Take care of yourself and your health (many forget that). She needs to get tested for STDs before you are intimate again. 

I am sure you will get a lot of support from now on. Take care, it just sucks - I know.


----------



## shattered74 (Nov 30, 2012)

barbados said:


> Unfortunately it sounds like your getting trickle truth. I would push the issue until you get the whole truth from her about the extent of the physical affair.


I have, she told me most of the details but still says it only happened once. She says partly due to the fact they had no place or time and partly because she felt horrible after and told him so. Again not sure if it's true.... I have her work password and can see when she has used any vacation or appointment time in the last year. There's only the one time she admitted to that I can't account for.
I suppose there could have been the odd lunch time hookup but she almost always calls during lunch and wouldn't have a lot of time. Night time she is always home with myself and the kids. If there were anymore times there couldn't have been many.


----------



## TCSRedhead (Oct 17, 2012)

I'm sorry - no one deserves that. 

The issue I can see being impossible to overcome in trying to reconcile is that this is a coworker. Lunch time hookups don't take that long in a car. 

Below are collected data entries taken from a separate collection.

/-- The counted window of an emission leaves a residual within the bound of R141 (a). -/
theorem State.Inv.residual {s : State} (hs : s.Inv) (b : Bool) :
    ((s.countCycle b).carryResidual (s.countedHigh b) s.countedElapsed).Inv :=
  { hs with
    highacc_le := by
      have hhe := State.countedHigh_le b hs.highacc_le
      have he := State.countedElapsed_lt hs
      rw [State.carryResidual_highacc_toNat hhe he, State.carryResidual_elapsed_toNat he]
      exact mul_div_le_of_le hhe
    elapsed_lt := by
      have hbounds := Config.bounds_of_legal hs.legal
      have hcps := hs.cps_range
      have helapsed := hs.elapsed_lt
      rw [State.carryResidual_elapsed_toNat (State.countedElapsed_lt hs)]
      simp only [State.countCycle_cps, State.carryResidual_cfg, State.countCycle_cfg,
        State.countedElapsed]
      omega }

/-! ### The ring (41_ring_buffer.md) -/

theorem State.pushSample_occupancy_ge {s : State} (hs : s.Inv) (x : Sample) :
    s.occupancy ≤ (s.pushSample x).occupancy := by
  rw [State.pushSample_occupancy x hs.legal hs.rptr_lt hs.occupancy_le,
    State.dropsOnPush_eq hs.legal hs.occupancy_le]
  split <;> omega

theorem State.Inv.pushSample {s : State} (hs : s.Inv) (x : Sample) : (s.pushSample x).Inv := by
  have hpos := (Config.capacity_of_legal hs.legal).1
  have hgrow := State.pushSample_occupancy_ge hs x
  obtain ⟨hwf, hcells⟩ := hs.store_ok
  exact
    { hs with
      wptr_lt := by
        rw [State.pushSample_wptr_toNat x hs.legal]
        exact Nat.mod_lt _ hpos
      rptr_lt := by
        rw [State.pushSample_rptr_toNat x hs.legal hs.rptr_lt]
        exact Nat.mod_lt _ hpos
      occupancy_le := by
        have hocc := hs.occupancy_le
        rw [State.pushSample_occupancy x hs.legal hs.rptr_lt hocc,
          State.dropsOnPush_eq hs.legal hocc, State.pushSample_cfg]
        split <;> omega
      store_ok := by
        refine ⟨State.pushSample_wf x hwf, fun c hc => ?_⟩
        rcases Memory.mem_write hc with rfl | hc
        · exact hs.wptr_lt
        · exact hcells c hc
      ct_ok := fun h => by
        obtain ⟨hk, hr0, hout⟩ := hs.ct_ok h
        exact ⟨hk.trans hgrow, hr0, hout⟩
      pump_ok := fun l hl => by
        have hok := hs.pump_ok l hl
        unfold State.PumpOk at hok ⊢
        split at hok
        case h_1 => exact lt_of_lt_of_le hok hgrow
        all_goals exact hok }

/-- A claim of a good state is good in the flight of its command (R165). -/
theorem State.Inv.popClaim {s : State} (hs : s.Inv) (n : Nat) {f : Flight} (hf : f.inPop = true)
    (hlife : s.life ≠ .uninit) (hmatch : { s with flight := f }.FlightMatches)
    (hok : ∀ l, f = .pump l → { s.popClaim n with flight := f }.PumpOk l) :
    { s.popClaim n with flight := f }.Inv :=
  { hs with
    flight_matches := hmatch
    flight_life := fun _ => hlife
    ct_active := hf.symm
    ct_ok := fun _ => ⟨by
      rw [State.popClaim_ctK_toNat hs.legal hs.occupancy_le]
      exact min_le_right _ _, hs.rptr_lt, Nat.zero_le _⟩
    pump_ok := hok }

theorem State.Inv.popCopy {s : State} (hs : s.Inv) (hin : s.flight.inPop = true)
    (hlen : s.ctOut.length < s.ctK.toNat) : s.popCopy.Inv :=
  { hs with
    ct_ok := fun _ => by
      obtain ⟨hk, hr0, -⟩ := hs.ct_ok hin
      exact ⟨hk, hr0, by simpa using hlen⟩ }

/-- The commit moves `RPTR` within the live region (R166). -/
theorem State.Inv.popCommit {s : State} (hs : s.Inv) (hin : s.flight.inPop = true) {f : Flight}
    (hf : f.inPop = false) (hmatch : { s with flight := f }.FlightMatches)
    (hok : ∀ l, f = .pump l → { s.popCommit with flight := f }.PumpOk l) :
    { s.popCommit with flight := f }.Inv :=
  have hk := (hs.ct_ok hin).1
  have hflight : s.flight ≠ .idle := fun h => by
    rw [h] at hin
    cases hin
  { hs with
    rptr_lt := by
      show s.popCommit.rptr.toNat < s.cfg.capacity
      rw [State.popCommit_rptr_toNat hs.legal]
      exact Nat.mod_lt _ (Config.capacity_of_legal hs.legal).1
    occupancy_le := by
      show s.popCommit.occupancy ≤ s.cfg.dropHwm
      rw [State.popCommit_occupancy hs.legal hs.rptr_lt hk]
      exact (Nat.sub_le _ _).trans hs.occupancy_le
    flight_matches := hmatch
    flight_life := fun _ => hs.flight_life hflight
    ct_active := hf.symm
    ct_ok := fun h => absurd (hf.symm.trans h) Bool.false_ne_true
    pump_ok := hok }

theorem State.Inv.popAbandon {s : State} (hs : s.Inv) : { s.popAbandon with flight := .idle }.Inv :=
  { hs with
    flight_matches := trivial
    flight_life := fun h => absurd rfl h
    ct_active := rfl
    ct_ok := fun h => nomatch h
    pump_ok := fun _ h => nomatch h }

/-! ### The sink and the rate (43_output_pump.md, 42_rate_adapter.md) -/

theorem State.Inv.sinkEnqueue {s : State} (hs : s.Inv) (xs : List Sample) : (s.sinkEnqueue xs).Inv :=
  { hs with }

/-- A pending tail within a block keeps `Pend` within its array (R224). -/
theorem State.Inv.setPending {s : State} {l : PumpFlight} (hs : s.Inv) (hflight : s.flight = .pump l)
    {tail : List Sample} (hlen : tail.length ≤ s.cfg.block) {l' : PumpFlight}
    (hpoint : l.point ≠ .popping) (hpoint' : l'.point = .queuedDepth) :
    { s.setPending tail with flight := .pump l' }.Inv := by
  have hbounds := Config.bounds_of_legal hs.legal
  obtain ⟨hwf, hcells⟩ := hs.pend_ok
  have hflightInv := hs.setPump (l' := l') hflight hpoint (by simp [hpoint'])
    (by unfold State.PumpOk; rw [hpoint']; trivial)
  exact
    { hflightInv with
      pendLen_le := by
        show (BitVec.ofNat 32 tail.length).toNat ≤ s.cfg.block
        rw [BitVec.toNat_ofNat, Nat.mod_eq_of_lt (by omega)]
        exact hlen
      pend_ok := by
        refine ⟨State.setPending_wf tail hwf, fun c hc => ?_⟩
        rcases Memory.mem_writeList hc with ⟨-, hlt⟩ | hc
        · show c.1 < s.cfg.block
          omega
        · exact hcells c hc
      pump_ok := fun m hm => by
        injection hm with hm
        unfold State.PumpOk
        rw [← hm, hpoint']
        trivial }

/-- The rate stays within its bounds and nothing else moves (R202). -/
theorem State.rateAdjust_cps_range {s : State} (hs : s.Inv) (v : Nat) :
    s.cfg.cpsMin ≤ (s.rateAdjust v).cps.toNat ∧ (s.rateAdjust v).cps.toNat ≤ s.cfg.cpsMax := by
  rw [State.rateAdjust_cps_eq]
  split
  · exact clampCps_range hs.legal _
  · split
    · exact clampCps_range hs.legal _
    · exact hs.cps_range

/-- RATE_ADJUST writes `CPS` alone (R200). -/
theorem State.rateAdjust_eq (v : Nat) (s : State) :
    s.rateAdjust v = { s with cps := (s.rateAdjust v).cps } := by
  unfold State.rateAdjust
  split <;> [rfl; (split <;> rfl)]

theorem State.Inv.rateAdjust {s : State} (hs : s.Inv) (v : Nat) : (s.rateAdjust v).Inv := by
  have hrange := State.rateAdjust_cps_range hs v
  rw [State.rateAdjust_eq]
  exact { hs with cps_range := hrange }

/-! ### The commands of port H (44_playback_control.md) -/

theorem cpsNominal_toNat {c : Config} (hl : c.Legal) :
    (BitVec.ofNat 32 c.cpsNominal).toNat = c.cpsNominal := by
  have hbounds := Config.bounds_of_legal hl
  rw [BitVec.toNat_ofNat, Nat.mod_eq_of_lt (by omega)]

theorem cpsNominal_range {c : Config} (hl : c.Legal) :
    c.cpsMin ≤ (BitVec.ofNat 32 c.cpsNominal).toNat ∧
      (BitVec.ofNat 32 c.cpsNominal).toNat ≤ c.cpsMax := by
  have hbounds := Config.bounds_of_legal hl
  rw [cpsNominal_toNat hl]
  omega

/-- Equal cursors make an empty ring. -/
theorem modSub_self (a c : Nat) : modSub a a c = 0 := by
  simp [modSub]

theorem State.setDefaults_occupancy (s : State) : s.setDefaults.occupancy = 0 := modSub_self 0 _

/-- INITIALIZE leads to a good state, because nothing is in flight before it (R251). -/
theorem State.Inv.setDefaults {s : State} (hs : s.Inv) (hlife : s.life = .uninit) :
    s.setDefaults.Inv :=
  have hidle : s.setDefaults.flight = .idle := hs.idle_of_uninit hlife
  have hpos : 0 < s.cfg.capacity := (Config.capacity_of_legal hs.legal).1
  { hs with
    cps_range := cpsNominal_range hs.legal
    wptr_lt := hpos
    rptr_lt := hpos
    occupancy_le := by
      rw [State.setDefaults_occupancy]
      exact Nat.zero_le _
    pendLen_le := Nat.zero_le _
    highacc_le := le_refl _
    elapsed_lt := by
      have hbounds := Config.bounds_of_legal hs.legal
      show 0 < s.cfg.cpsMax + s.cfg.unit
      omega
    flight_life := fun h => absurd hidle h
    ct_ok := fun h => by
      rw [hidle] at h
      cases h
    pump_ok := fun l h => by
      rw [hidle] at h
      cases h }

theorem State.Inv.sinkOpen {s : State} (hs : s.Inv) : s.sinkOpen.Inv := { hs with }

/-- Leaving UNINIT, or staying out of it, keeps a state good. -/
theorem State.Inv.setLife {s : State} (hs : s.Inv) {l : Life} (hl : l ≠ .uninit) :
    { s with life := l }.Inv :=
  { hs with flight_life := fun _ => hl }

theorem State.Inv.callSink {s : State} (hs : s.Inv) (k : SinkCall) : (s.callSink k).Inv := { hs with }

theorem State.Inv.importFields {s : State} (hs : s.Inv) (ev en cv : Bool) (cps : BitVec 32) :
    (s.importFields ev en cv cps).Inv :=
  { hs with
    cps_range := by
      rw [State.importFields_cps]
      split
      · exact clampCps_range hs.legal _
      · exact cpsNominal_range hs.legal }

/-! ### Every action -/

/-- An action that ends its command leaves a good state, before the response. -/
theorem Ends.inv {s u : State} {i : Instr} (h : Ends s i u) (hs : s.Inv) : u.Inv := by
  cases h with
  | unchanged => exact hs
  | count b hlife hlt => exact hs.countCycle b hlt
  | emit b hlife hge => exact (hs.residual b).pushSample _
  | push x hlife => exact hs.pushSample x
  | popCommit n hflight hlen hlife =>
    exact hs.popCommit (by rw [hflight]; rfl) rfl trivial fun _ h => nomatch h
  | popAbandon n hflight hlife => exact hs.popAbandon
  | pumpInert l hflight hpoint hlife =>
    exact hs.setFlight (by rw [hflight]; exact inPop_pump_of_ne hpoint) rfl trivial
      (fun h => absurd rfl h) fun _ h => nomatch h
  | pumpAbandon l hflight hpoint hlife => exact hs.popAbandon
  | pumpAdjust l q hflight hpoint hlife =>
    refine (hs.rateAdjust _).setFlight ?_ rfl trivial (fun h => absurd rfl h) fun _ h => nomatch h
    rw [State.rateAdjust_flight, hflight]
    exact inPop_pump_of_ne (by simp [hpoint])
  | openOk hlife hopen => exact hs.sinkOpen.setDefaults hlife
  | openFail hlife hopen => exact hs.sinkOpen
  | beginPlay hlife => exact hs.setLife (by simp)
  | stopPlay hlife => exact hs.setLife (by simp)
  | enable hlife => exact { hs with }
  | disable hlife => exact { hs with }
  | importRecord ev en cv cps hlife => exact hs.importFields ev en cv cps
  | destroyUnopened hlife => exact hs.setLife (by simp)
  | destroyOpen hlife => exact (hs.callSink .close).setLife (by simp)

/-- Where PUMP's step 2 begins agrees with the state (R223 to R225). -/
theorem pumpOk_pumpStep2 {s : State} {l : PumpFlight} (hfwd : l.fwd = s.gate)
    (hpoint : l.point = pumpStep2 s.cfg s.gate s.occupancy s.pendLen.toNat) :
    { s with pendLen := if s.gate then s.pendLen else 0, flight := .pump l }.PumpOk l := by
  unfold State.PumpOk
  unfold pumpStep2 at hpoint
  split at hpoint
  case isTrue hpending =>
    obtain ⟨hgate, hpos⟩ := hpending
    rw [hpoint]
    simp only [hgate, if_true]
    exact ⟨hfwd.trans hgate, hpos⟩
  case isFalse =>
    split at hpoint
    case isTrue hocc =>
      rw [hpoint]
      exact hocc
    case isFalse =>
      rw [hpoint]
      trivial

theorem pumpStep2_ne_popping (c : Config) (fwd : Bool) (occ pendLen : Nat) :
    pumpStep2 c fwd occ pendLen ≠ .popping := by
  unfold pumpStep2
  split
  · simp
  · split <;> simp

/-- An action that leaves its command in flight leaves a good state, when the command is the oldest word
on port C. -/
theorem GoesOn.inv {s u : State} {i : Instr} (h : GoesOn s i u) (hs : s.Inv) (hhead : s.Head i) :
    u.Inv := by
  cases h with
  | popClaim n hflight hlife =>
    obtain ⟨w, hw, hdec⟩ := hhead
    exact hs.popClaim _ rfl (Life.ne_uninit_of_active hlife) ⟨w, n, hw, hdec⟩ fun _ h => nomatch h
  | popCopy n hflight hlen => exact hs.popCopy (by rw [hflight]; rfl) hlen
  | pumpStart hflight hlife =>
    have hidle := hs.idle_of_head hhead (by simp) fun l _ => hflight l
    have hpend : (if s.gate then s.pendLen else 0).toNat ≤ s.cfg.block := by
      split
      · exact hs.pendLen_le
      · exact Nat.zero_le _
    refine
      { hs with
        pendLen_le := hpend
        flight_matches := hhead
        flight_life := fun _ => Life.ne_uninit_of_active hlife
        ct_active := ?_
        ct_ok := fun h => ?_
        pump_ok := fun m hm => ?_ }
    · exact (hs.ctActive_of_idle hidle).trans (inPop_pump_of_ne (pumpStep2_ne_popping _ _ _ _)).symm
    · exact absurd (inPop_pump.mp h) (pumpStep2_ne_popping _ _ _ _)
    · injection hm with hm
      subst hm
      exact pumpOk_pumpStep2 rfl rfl
  | pumpClaim l hflight hpoint hlife =>
    have hbounds := Config.bounds_of_legal hs.legal
    have hocc := hs.claim_pending hflight hpoint
    refine hs.popClaim _ (inPop_pump.mpr rfl) (Life.ne_uninit_of_active hlife) hhead fun m hm => ?_
    injection hm with hm
    subst hm
    show 1 ≤ (s.popClaim s.cfg.block).ctK.toNat ∧ (s.popClaim s.cfg.block).ctK.toNat ≤ s.cfg.block
    rw [State.popClaim_ctK_toNat hs.legal hs.occupancy_le]
    omega
  | pumpCopy l hflight hpoint hlen =>
    exact hs.popCopy (by rw [hflight]; exact inPop_pump.mpr hpoint) hlen
  | pumpCommit l hflight hpoint hlen hlife =>
    obtain ⟨hone, hblock⟩ := hs.block_of_popping hflight hpoint
    have hout := (hs.claim_of_popping hflight hpoint).2.2
    refine hs.popCommit (by rw [hflight]; exact inPop_pump.mpr hpoint) (inPop_pump_of_ne ?_) hhead
      fun m hm => ?_
    · simp only
      split <;> simp
    · injection hm with hm
      subst hm
      unfold State.PumpOk
      by_cases hfwd : l.fwd = true
      · simp only [hfwd, if_true]
        exact ⟨trivial, by omega, by show s.ctOut.length ≤ s.cfg.block; omega⟩
      · simp only [hfwd]
        trivial
  | pumpOffer l xs hflight hpoint hlife =>
    obtain ⟨-, -, hblock⟩ := hs.offer hflight hpoint
    have hne : l.point ≠ .popping := by rcases hpoint with h | ⟨h, -⟩ <;> simp [h]
    exact (hs.sinkEnqueue xs).setPending hflight (by simp; omega) hne rfl
  | pumpDepth l hflight hpoint hlife =>
    have hsink : s.sinkQueuedDepth.Inv := { hs with }
    refine hsink.setPump hflight (by simp [hpoint]) ?_ ?_
    · simp only
      split <;> simp
    · unfold State.PumpOk
      by_cases hdeep : s.cfg.sinkFlushDepth.toNat < s.nextDepth.toNat <;> simp [hdeep]
  | pumpFlush l q hflight hpoint hlife =>
    exact (hs.callSink .flush).setPump hflight (by simp [hpoint]) (by simp) trivial

/-! ### The queues and the flight across an action -/

theorem Ends.queues {s u : State} {i : Instr} (h : Ends s i u) :
    u.port = s.port ∧ u.inbox = s.inbox ∧ u.outbox = s.outbox := by
  cases h with
  | pumpAdjust l q hflight hpoint hlife =>
    refine ⟨State.rateAdjust_port _ _, ?_, ?_⟩
    · funext q
      cases q <;> simp [State.inbox]
    · funext q
      cases q <;> simp [State.outbox]
  | _ => exact ⟨rfl, rfl, rfl⟩

theorem GoesOn.queues {s u : State} {i : Instr} (h : GoesOn s i u) :
    u.inbox = s.inbox ∧ u.outbox = s.outbox := by
  cases h <;> exact ⟨rfl, rfl⟩

/-- What goes on is a command of port C, and it is in flight afterwards. -/
theorem GoesOn.flight_ne_idle {s u : State} {i : Instr} (h : GoesOn s i u) : u.flight ≠ .idle := by
  cases h with
  | popCopy n hflight => simp [hflight]
  | pumpCopy l hflight => simp [hflight]
  | _ => simp

theorem GoesOn.consumer {s u : State} {i : Instr} {q : Port} (h : GoesOn s i u) (hq : q ∈ i.ports) :
    q = .consumer := by
  cases h <;> simpa [Instr.ports] using hq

Place call to hubby, tell him you have to go to grab a bite to eat so you can get back to work. Meet up with coworker and drive to a place where you can make out, grope, have sex/bj. Very crude but happens a lot more than you'd think.


----------



## shattered74 (Nov 30, 2012)

LetDownNTX said:


> Did she go NC with the OM??
> 
> Does he have a gf/spouse? If so, you need to tell her
> 
> ...


Yes he has a spouse and kids. According to my wife she knows and he is in crap but I will be contacting her anyways after Christmas. I have enough respect for the woman's kids to not ruin their Christmas.

She says there is nc but they work together so ofcourse there will be some. She has applied for 3 jobs since as I told her she cannot continue to work there if she thinks there could be any hope for our marriage.

As far as remorse, yes she shows it. Has cried quite a bit. Has told me how she didn't mean for it to go this far. Has opened up and told me how he made her feel and that she wondered if she could feel that way about someone else then maybe she shouldn't be with me. She has told me she doesnt want to divorce or lose her family.

Taking it day by day....some are filled with incredible anger (yesterday ) some with the need to tell her I love her and don't want to lose her (those ones make me feel weak and pathetic).

Thanks for your post


----------



## shattered74 (Nov 30, 2012)

TCSRedhead said:


> I'm sorry - no one deserves that.
> 
> The issue I can see being impossible to overcome in trying to reconcile is that this is a coworker. Lunch time hookups don't take that long in a car.
> 
> Place call to hubby, tell him you have to go to grab a bite to eat so you can get back to work. Meet up with coworker and drive to a place where you can make out, grope, have sex/bj. Very crude but happens a lot more than you'd think.


I suppose that's possible... Something tells me it hasn't gone down that way but hey...what do I know right?


----------



## TCSRedhead (Oct 17, 2012)

shattered74 said:


> I suppose that's possible... Something tells me it hasn't gone down that way but hey...what do I know right?


You didn't think that you wife would ever sleep with anyone either, right?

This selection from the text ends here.